Это было двадцать пять лет назад. С тех пор прошла целая жизнь, наша нью-йоркская жизнь с Бахытом в центре, во главе стола. «Двадцать лет прошло, словно двадцать дней». Теперь нужно вспоминать, записывать, пока не стёрлось. Но фокус в том, что вспоминать получается только тогда, когда начинается забывание. А сейчас он ещё тут, дремлет в соседней комнате. На столе — его знаменитый плов из узгенского розового риса, а на кухне — разгром, свидетельствующий о бурной кулинарной деятельности. Я тоже кулинар-любитель. «Ну это понятно, ты же биолог, а я химик, мы в таких вещах разбираемся». И когда он проснётся, поделится со мной своим последним гастрономическим открытием: «Эй, Вася, я недавно, наконец, понял, как делать настоящий домашний квас. Хочешь — расскажу?» Он как никто умеет угощать, принимать гостей. Мы готовим в четыре руки бешбармак или какую-нибудь экзотику, которую я притащил из супермаркета в Чайнатауне, или режем закуски к новогоднему столу. Потом часами сидим за столом, приятно перескакиваем с одной темы на другую, и Бахыт то и дело подливает, цитируя при этом друга Сопровского: «Много говорим, мало домой пишем». И пока я сижу за этим столом, с ним и с Леной, мне хорошо и спокойно как нигде в этом городе.

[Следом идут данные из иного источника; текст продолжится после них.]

/-- The opcode key and the fields of an instruction; none for a step of another agent, which has no word. -/
def Instr.fields : Instr → Option (Nat × Fields)
  | .nop f => some (0x001, .r f)
  | .bra f => some (0x002, .l f)
  | .brx f => some (0x003, .r f)
  | .call f => some (0x004, .l f)
  | .callx f => some (0x005, .r f)
  | .ret f => some (0x006, .r f)
  | .exit f => some (0x007, .r f)
  | .pushj f => some (0x008, .l f)
  | .join f => some (0x009, .r f)
  | .regang f => some (0x00A, .l f)
  | .part f => some (0x00B, .r f)
  | .refill f => some (0x00C, .r f)
  | .refillPush f => some (0x20C, .r f)
  | .tlaunch f => some (0x00D, .r f)
  | .yield f => some (0x00E, .r f)
  | .trap f => some (0x00F, .r f)
  | .brk f => some (0x010, .r f)
  | .rdsr f => some (0x011, .r f)
  | .wrsr f => some (0x012, .r f)
  | .ifence f => some (0x013, .r f)
  | .iadd f => some (0x040, .r f)
  | .isub f => some (0x041, .r f)
  | .imul f => some (0x042, .r f)
  | .imulh f => some (0x043, .r f)
  | .imad f => some (0x044, .r f)
  | .imadw f => some (0x045, .r f)
  | .idiv f => some (0x046, .r f)
  | .irem f => some (0x047, .r f)
  | .imin f => some (0x048, .r f)
  | .imax f => some (0x049, .r f)
  | .iabs f => some (0x04A, .r f)
  | .ineg f => some (0x04B, .r f)
  | .iaddc f => some (0x04C, .r f)
  | .isubb f => some (0x04D, .r f)
  | .shl f => some (0x04E, .r f)
  | .shr f => some (0x04F, .r f)
  | .sar f => some (0x050, .r f)
  | .rot f => some (0x051, .r f)
  | .andW f => some (0x052, .r f)
  | .orW f => some (0x053, .r f)
  | .xorW f => some (0x054, .r f)
  | .andn f => some (0x055, .r f)
  | .notW f => some (0x056, .r f)
  | .bfe f => some (0x057, .r f)
  | .bfi f => some (0x058, .r f)
  | .popc f => some (0x059, .r f)
  | .clz f => some (0x05A, .r f)
  | .ctz f => some (0x05B, .r f)
  | .brev f => some (0x05C, .r f)
  | .lea f => some (0x05D, .r f)
  | .lea64 f => some (0x05E, .r f)
  | .mov f => some (0x05F, .r f)
  | .movi f => some (0x060, .l f)
  | .movh f => some (0x061, .l f)
  | .sel f => some (0x062, .r f)
  | .itst f => some (0x063, .r f)
  | .icmp f => some (0x064, .r f)
  | .iadd64 f => some (0x065, .r f)
  | .isub64 f => some (0x066, .r f)
  | .imul64 f => some (0x067, .r f)
  | .shl64 f => some (0x068, .r f)
  | .shr64 f => some (0x069, .r f)
  | .fadd f => some (0x080, .r f)
  | .fsub f => some (0x081, .r f)
  | .fmul f => some (0x082, .r f)
  | .ffma f => some (0x083, .r f)
  | .fmin f => some (0x084, .r f)
  | .fmax f => some (0x085, .r f)
  | .ftst f => some (0x086, .r f)
  | .fcmp f => some (0x087, .r f)
  | .frnd f => some (0x088, .r f)
  | .fdiv f => some (0x089, .r f)
  | .fsqrt f => some (0x08A, .r f)
  | .frcp f => some (0x08B, .r f)
  | .frsq f => some (0x08C, .r f)
  | .fex2 f => some (0x08D, .r f)
  | .flg2 f => some (0x08E, .r f)
  | .fsin f => some (0x08F, .r f)
  | .fcos f => some (0x090, .r f)
  | .ftanh f => some (0x091, .r f)
  | .hadd2 f => some (0x092, .r f)
  | .hmul2 f => some (0x093, .r f)
  | .hfma2 f => some (0x094, .r f)
  | .badd2 f => some (0x095, .r f)
  | .bmul2 f => some (0x096, .r f)
  | .bfma2 f => some (0x097, .r f)
  | .cvt f => some (0x098, .r f)
  | .cvts f => some (0x099, .r f)
  | .f2i f => some (0x09A, .r f)
  | .i2f f => some (0x09B, .r f)
  | .qnt f => some (0x09C, .r f)
  | .dqnt f => some (0x09D, .r f)
  | .fcls f => some (0x09E, .r f)
  | .vadd f => some (0x0C0, .r f)
  | .vsub f => some (0x0C1, .r f)
  | .vmin f => some (0x0C2, .r f)
  | .vmax f => some (0x0C3, .r f)
  | .vabsd f => some (0x0C4, .r f)
  | .vdot4 f => some (0x0C5, .r f)
  | .vdot2 f => some (0x0C6, .r f)
  | .pand f => some (0x0C7, .r f)
  | .por f => some (0x0C8, .r f)
  | .pxor f => some (0x0C9, .r f)
  | .pnot f => some (0x0CA, .r f)
  | .pmov f => some (0x0CB, .r f)
  | .p2v f => some (0x0CC, .r f)
  | .v2p f => some (0x0CD, .r f)
  | .shfl f => some (0x0CE, .r f)
  | .vote f => some (0x0CF, .r f)
  | .matchLanes f => some (0x0D0, .r f)
  | .prfx f => some (0x0D1, .r f)
  | .rank f => some (0x0D2, .r f)
  | .redg f => some (0x0D3, .r f)
  | .bcast f => some (0x0D4, .r f)
  | .rngk f => some (0x0D5, .r f)
  | .hshk f => some (0x0D6, .r f)
  | .ld f => some (0x100, .r f)
  | .st f => some (0x101, .r f)
  | .ldv f => some (0x102, .r f)
  | .stv f => some (0x103, .r f)
  | .ldb f => some (0x104, .r f)
  | .stb f => some (0x105, .r f)
  | .ldbv f => some (0x106, .r f)
  | .stbv f => some (0x107, .r f)
  | .atom f => some (0x108, .r f)
  | .acas f => some (0x109, .r f)
  | .red f => some (0x10A, .r f)
  | .redf f => some (0x10B, .r f)
  | .reddcl f => some (0x10C, .r f)
  | .redrd f => some (0x10D, .r f)
  | .atomb f => some (0x10E, .r f)
  | .rwb f => some (0x10F, .r f)
  | .rinv f => some (0x110, .r f)
  | .rwbi f => some (0x111, .r f)
  | .fence f => some (0x112, .r f)
  | .tfence f => some (0x113, .r f)
  | .pref f => some (0x114, .r f)
  | .harvest f => some (0x115, .r f)
  | .qdecl f => some (0x140, .r f)
  | .qsign f => some (0x141, .r f)
  | .qwait f => some (0x142, .r f)
  | .bar f => some (0x143, .r f)
  | .waitf f => some (0x144, .r f)
  | .waitt f => some (0x145, .r f)
  | .waitta f => some (0x146, .r f)
  | .tagff f => some (0x147, .r f)
  | .tagclr f => some (0x148, .r f)
  | .cbexp f => some (0x149, .r f)
  | .cbwait f => some (0x14A, .r f)
  | .cbrd f => some (0x14B, .r f)
  | .claim f => some (0x14C, .r f)
  | .give f => some (0x14D, .r f)
  | .poolq f => some (0x14E, .r f)
  | .lalloc f => some (0x180, .r f)
  | .lfree f => some (0x181, .r f)
  | .lzero f => some (0x182, .r f)
  | .lldc f => some (0x183, .r f)
  | .lopf f => some (0x184, .r f)
  | .lmma f => some (0x185, .r f)
  | .lmms f => some (0x186, .r f)
  | .lmmg f => some (0x187, .r f)
  | .ldrn f => some (0x188, .r f)
  | .ldrx f => some (0x189, .r f)
  | .mxv f => some (0x18A, .r f)
  | .mxvp f => some (0x18B, .r f)
  | .dcpy f => some (0x1C0, .r f)
  | .dgth f => some (0x1C1, .r f)
  | .dsct f => some (0x1C2, .r f)
  | .dsca f => some (0x1C3, .r f)
  | .dcsr f => some (0x1C4, .r f)
  | .dfil f => some (0x1C5, .r f)
  | .svpt f => some (0x1C6, .r f)
  | .svvox f => some (0x1C7, .r f)
  | .svqry f => some (0x1C8, .r f)
  | .svnbr f => some (0x1C9, .r f)
  | .svdwn f => some (0x1CA, .r f)
  | .svmap f => some (0x1CB, .r f)
  | .svfree f => some (0x1CC, .r f)
  | .svclr f => some (0x1CD, .r f)
  | .atstrm f => some (0x1CE, .r f)
  | .atsub f => some (0x1CF, .r f)
  | .atnext f => some (0x1D0, .r f)
  | .atpost f => some (0x1D1, .r f)
  | .atdone f => some (0x1D2, .r f)
  | .atmrg f => some (0x1D3, .r f)
  | .atuns f => some (0x1D4, .r f)
  | .slotVisit _ _ => none
  | .rotationEnd _ _ => none
  | .regDeadlockDetect _ => none
  | .memoryOpComplete _ _ _ => none
  | .promotionRequest _ => none
  | .l1Eviction _ _ => none
  | .l1ParityError _ _ _ => none
  | .l2WriteReceive _ => none
  | .l2Eviction _ _ _ => none
  | .memoryEccError _ _ => none
  | .directoryRequest _ => none
  | .recallInvalidationReceive _ => none
  | .directoryAckReceive _ => none
  | .directoryQuietTick => none
  | .directoryEntryError _ _ _ => none
  | .flitRetry _ _ => none
  | .atomicPerform _ => none
  | .reductionAddendFold _ => none
  | .partialIdleTimeout _ _ _ => none
  | .partialFold _ => none
  | .loomAccept _ => none
  | .metadataGrant _ => none
  | .loomOperationComplete _ => none
  | .drainStoreComplete _ => none
  | .mxvSegmentComplete _ => none
  | .millBlockForward _ _ _ => none
  | .drayCommandStart _ => none
  | .drayChunkComplete _ _ => none
  | .engineCommandComplete _ => none
  | .surveyorCommandStart _ => none
  | .surveyorBatchComplete _ => none
  | .subscriptionAccept _ _ => none
  | .crierPageFetch _ => none
  | .pageDelivery _ _ => none
  | .mergeFold _ _ => none
  | .pageWalk _ _ => none
  | .queueEntryAccept _ => none
  | .coreGrantDecision => none
  | .detGridStart _ => none
  | .blockAdmission _ => none
  | .blockRetire _ => none
  | .gridRetire _ => none
  | .blockStop _ => none
  | .blockSave _ => none
  | .trapRecordWrite _ => none
  | .blockRestore _ _ => none
  | .watchdogExpiry _ => none
  | .queueDoorbell _ _ => none
  | .queueRingSetup _ _ _ => none
  | .commandDoorbell _ => none
  | .commandRingSetup _ _ => none
  | .registerWrite _ _ _ => none
  | .cmdShootdown => none
  | .cmdResume => none
  | .cmdPartition => none
  | .cmdAttributeTable => none
  | .cmdLoadKey => none
  | .cmdRetireKey => none
  | .cmdOpenWindow => none
  | .cmdCloseWindow => none
  | .cmdResetPartition => none
  | .cmdPreempt => none
  | .cmdClearTrapLog => none
  | .cmdReserved => none
  | .vfFunctionLevelReset _ => none
  | .hostBar2Access _ _ _ _ _ => none
  | .powerOn => none
  | .firmwareGo => none
  | .memoryTraining _ => none
  | .attestationGo _ => none
  | .stepcapWrite _ => none
  | .throttleStepDown => none
  | .throttleStepUp => none
  | .thermalCritical => none
  | .pwrfailN => none
  | .peerRequestTimeout _ => none
  | .peerResetSignal _ => none
  | .peerLinkRetrain _ => none
  | .peerIncomingRequest _ _ _ _ _ => none
  | .idivIremCompletion _ _ _ => none
  | .l3Eviction _ _ => none
  | .operandBufferLineEntry _ => none
  | .powerLoss _ => none
  | .softError _ _ _ => none
  | .sensorReading _ _ => none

Для меня эта квартира — safe space, как принято теперь говорить. Одно из любимых мест на свете. Я чувствую это всякий раз, когда, поднявшись на третий этаж, лифт открывается, и меня через весь коридор обдаёт запахом сигарет. А вместе с запахом, невыносимым с тех пор, как я бросил курить, — предощущение семейного тепла и уюта. Магия человеческого тепла подвластна Бахыту в неменьшей степени, чем магия поэтического слова. Вот почему и Цветков, пока жил в Нью-Йорке, приходил сюда каждую пятницу без исключения. 

Бахыт Кенжеев и Сергей Гандлевский
Бахыт Кенжеев, Александр Сопровский и Сергей Гандлевский
Бахыт Кенжеев. Фотография Александра Стесина

Александр Стесин

В своём замечательном романе «Трепанация черепа» Гандлевский написал о Бахыте, что тот «не лёгок даже, а лего́к». Так и есть. У тех, кто не знал Бахыта близко, могло создаться ошибочное впечатление, что он просто не замечает многих вещей, которые омрачают наше повседневное существование. Не замечает, не рефлексирует, не отдаёт себе отчёта. Что он — то, что по-английски называется oblivious. Разумеется, это максимально далеко от правды. Будучи человеком чувствительным и вдобавок склонным к депрессии, он, кажется, только и делал, что замечал, рефлексировал, переживал. Но предпочитал не выплёскивать это на окружающих (в этом смысле Бахыт всегда напоминал мне моего папу). Я думаю, лёгкость была для него осознанным выбором, установкой. Как и то удивительное достоинство, с которым он сносил любые оскорбления. Как тогда в Питере, когда пьяный литератор Мякишев срывал ему выступление хамскими выкриками из зала. Что-то про «пархатого жида» и «жалкого графомана». «Ну не дал мне Господь таланта, что делать? — отвечал Бахыт со сцены. — Ну давайте тогда послушаем ваши стихи, если вы так настаиваете». Такого ответа задира не ожидал. Рассчитывал на скандал, а получил кенжеевскую добродушную иронию. И сдулся, и был незамедлительно выведен из зала.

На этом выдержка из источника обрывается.